* [ACTION ITEM] Go to the line in the entries below that holds "simp only [storeNext, memWrite_of_nonneg" and repeat exactly from there through the line that holds "that faults. -/", inclusive.

* [PROVIDED DATA]
----------------
theorem step_cfg (h : step s = .next t) : t.cfg = s.cfg := by
  obtain ⟨-, h⟩ | ⟨-, rfl⟩ := step_next h
  · obtain ⟨i, -, h⟩ | ⟨e, -, rfl⟩ := cycle_next h
    · exact (exec_ran h).cfg
    · cases e <;> rfl
  · rfl

/-! ## Refusals -/

theorem withOperand_refused {k : Int → Result} (h : withOperand s p k = .refused e) :
    ∃ v, resolveRead s p = .ok v ∧ k v = .refused e := by
  unfold withOperand at h
  split at h
  · cases h
  · exact ⟨_, ‹_›, h⟩

theorem withDest_refused {k : Int → Result} (h : withDest s i p k = .refused e) :
    ∃ a, destAddress s p = some a ∧ k a = .refused e := by
  unfold withDest at h
  split at h
  · cases h
  · exact ⟨_, ‹_›, h⟩

theorem withValidAddress_refused {a : Int} {k : Result}
    (h : withValidAddress s a k = .refused e) : 0 ≤ a ∧ k = .refused e := by
  unfold withValidAddress at h
  split at h
  · cases h
  · exact ⟨by omega, h⟩

theorem withFit_refused {c : OpClass} {v : Int} {k : Result}
    (h : withFit s c v k = .refused e) : k = .refused e := by
  unfold withFit at h
  split at h
  · exact h
  · cases h

theorem withRRW_refused {k : Int → Int → Int → Result}
    (h : withRRW s i p1 p2 p3 k = .refused e) :
    ∃ o1 o2 d, destAddress s p3 = some d ∧ 0 ≤ d ∧ k o1 o2 d = .refused e := by
  obtain ⟨d, hd, h⟩ := withDest_refused h
  obtain ⟨o1, -, h⟩ := withOperand_refused h
  obtain ⟨o2, -, h⟩ := withOperand_refused h
  obtain ⟨h0, h⟩ := withValidAddress_refused h
  exact ⟨o1, o2, d, hd, h0, h⟩

theorem storeNext_refused {d v : Int} {n : Nat} (h0 : 0 ≤ d)
    (h : storeNext s d v n = .refused e) :
    s.allowsWrite d.toNat = false ∧ e = .memCapExceeded d.toNat := by
  simp only [storeNext, memWrite_of_nonneg _ v h0] at h
  split at h
  · cases h
  · next hn => exact ⟨by simpa only [Bool.not_eq_true] using hn, by simpa using h.symm⟩

theorem branch_not_refused (b : Bool) (a : Int) : branch s b a ≠ .refused e := by
  intro h
  unfold branch at h
  split at h
  · cases (withValidAddress_refused h).2
  · cases h

/-- The refusal of a write of `i` at or beyond the cap (R35). -/
def RefusedWrite (s : State) (i : Instr) (e : Refusal) : Prop :=
  ∃ a, instrWrite s i = some a ∧ s.allowsWrite a = false ∧ e = .memCapExceeded a

/-- ADD, MUL, LT and EQ are refused at their write alone: `k` can add a test that faults. -/
theorem refusedWrite_of_withRRW {k : Int → Int → Int → Result} {v : Int → Int → Int} {n : Nat}
    (hp : destParam i = some p3)
    (hk : ∀ o1 o2 d, k o1 o2 d = .refused e → storeNext s d (v o1 o2) n = .refused e)
    (h : withRRW s i p1 p2 p3 k = .refused e) : RefusedWrite s i e := by
  obtain ⟨o1, o2, d, hd, h0, h⟩ := withRRW_refused h
  obtain ⟨ha, he⟩ := storeNext_refused h0 (hk o1 o2 d h)
  exact ⟨d.toNat, instrWrite_of_dest hp hd h0, ha, he⟩

theorem execIn_refused (h : execIn p s = .refused e) : RefusedWrite s (.inp p) e := by
  obtain ⟨d, hd, h⟩ := withDest_refused h
  obtain ⟨h0, h⟩ := withValidAddress_refused h
  split at h
  · next hn =>
    simp only [Bool.and_eq_true, Bool.not_eq_true'] at hn
    exact ⟨d.toNat, instrWrite_of_dest rfl hd h0, hn.1, by simpa using h.symm⟩
  · cases h

/-- Only a write at or beyond the cap is refused. -/
theorem exec_refused (h : exec i s = .refused e) : RefusedWrite s i e := by
  cases i with
  | add | mul => exact refusedWrite_of_withRRW rfl (fun _ _ _ => withFit_refused) h
  | lt | eq => exact refusedWrite_of_withRRW rfl (fun _ _ _ => id) h
  | inp p => exact execIn_refused h
  | out p =>
    obtain ⟨v, -, h⟩ := withOperand_refused h
    cases h
  | jt | jf =>
    obtain ⟨o1, -, h⟩ := withOperand_refused h
    obtain ⟨o2, -, h⟩ := withOperand_refused h
    exact absurd h (branch_not_refused _ _)
  | arb p =>
    obtain ⟨v, -, h⟩ := withOperand_refused h
    cases withFit_refused h
  | halt => cases h
  | unknown raw =>
    simp only [exec, execUnknown] at h
    split at h <;> cases h
  | negative raw => cases h

theorem step_refused (h : step s = .refused e) : ∃ i, s.fetch = .ok i ∧ RefusedWrite s i e := by
  unfold step at h
  split at h
  · unfold cycle at h
    split at h
    · exact ⟨_, ‹_›, exec_refused h⟩
    · cases h
  · cases h
  · cases h

end Sys2Proof.Machine
end

section

open Sys2Proof Sys2Proof.Machine

/-- Settles O7: a step leaves the store or writes one cell of it, and `put` grows to the cell
written. -/
theorem storeOnlyGrows : Obligations.StoreOnlyGrows := by
  refine ⟨fun s t h => (step_writesAtMost h).len_le, fun m a v hwf hlen => ?_⟩
  refine ⟨m.put a v, memWrite_of_nonneg m v (Int.natCast_nonneg a), ?_, fun b hb hba => ?_⟩
  · rw [Memory.put_len, Nat.max_eq_right (by omega)]
  · rw [Memory.cell_put_other m (Nat.ne_of_lt hba), Memory.cell_beyond hwf hb]

/-- Settles O11: a step writes at most the cell `cycleWrite` names. -/
theorem cycleWritesOnlyItsCell : Obligations.CycleWritesOnlyItsCell :=
  fun _ _ h _ ha => (step_writesAtMost h).cell_other ha

/-- Settles O46, by cases over the outcome: no step faults outside the state, and a refusal is of
the write beyond the cap. -/
theorem refusesOnlyBeyondCap : Obligations.RefusesOnlyBeyondCap := by
  intro s
  cases h : step s with
  | next t => exact .inl ⟨t, rfl⟩
  | fault r => cases r
  | refused e =>
    obtain ⟨i, hi, a, ha, hcap, rfl⟩ := step_refused h
    obtain ⟨cap, hc, hle⟩ := allowsWrite_eq_false_iff.1 hcap
    exact .inr ⟨cap, a, hc, hle, (cycleWrite_of_fetch hi).trans ha, rfl⟩

/-- Settles O53: a step keeps the parameters and writes at most one cell, below the cap. -/
theorem stepKeepsWithinCap : Obligations.StepKeepsWithinCap :=
  fun _ _ h => ⟨step_cfg h, (step_writesAtMost h).withinCap (step_cfg h)⟩

end

section
/-!
SUPPORT. The frames of the instructions that use a destination, a port or a jump
(spec/20_memory.md R46, spec/60_exceptions.md R141), from what each meaning can do.
-/
namespace Sys2Proof.Machine

open Sys2Proof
----------------
* [ANSWER FOR THE TASK]
  simp only [storeNext, memWrite_of_nonneg _ v h0] at h
  split at h
  · cases h
  · next hn => exact ⟨by simpa only [Bool.not_eq_true] using hn, by simpa using h.symm⟩

theorem branch_not_refused (b : Bool) (a : Int) : branch s b a ≠ .refused e := by
  intro h
  unfold branch at h
  split at h
  · cases (withValidAddress_refused h).2
  · cases h

/-- The refusal of a write of `i` at or beyond the cap (R35). -/
def RefusedWrite (s : State) (i : Instr) (e : Refusal) : Prop :=
  ∃ a, instrWrite s i = some a ∧ s.allowsWrite a = false ∧ e = .memCapExceeded a

/-- ADD, MUL, LT and EQ are refused at their write alone: `k` can add a test that faults. -/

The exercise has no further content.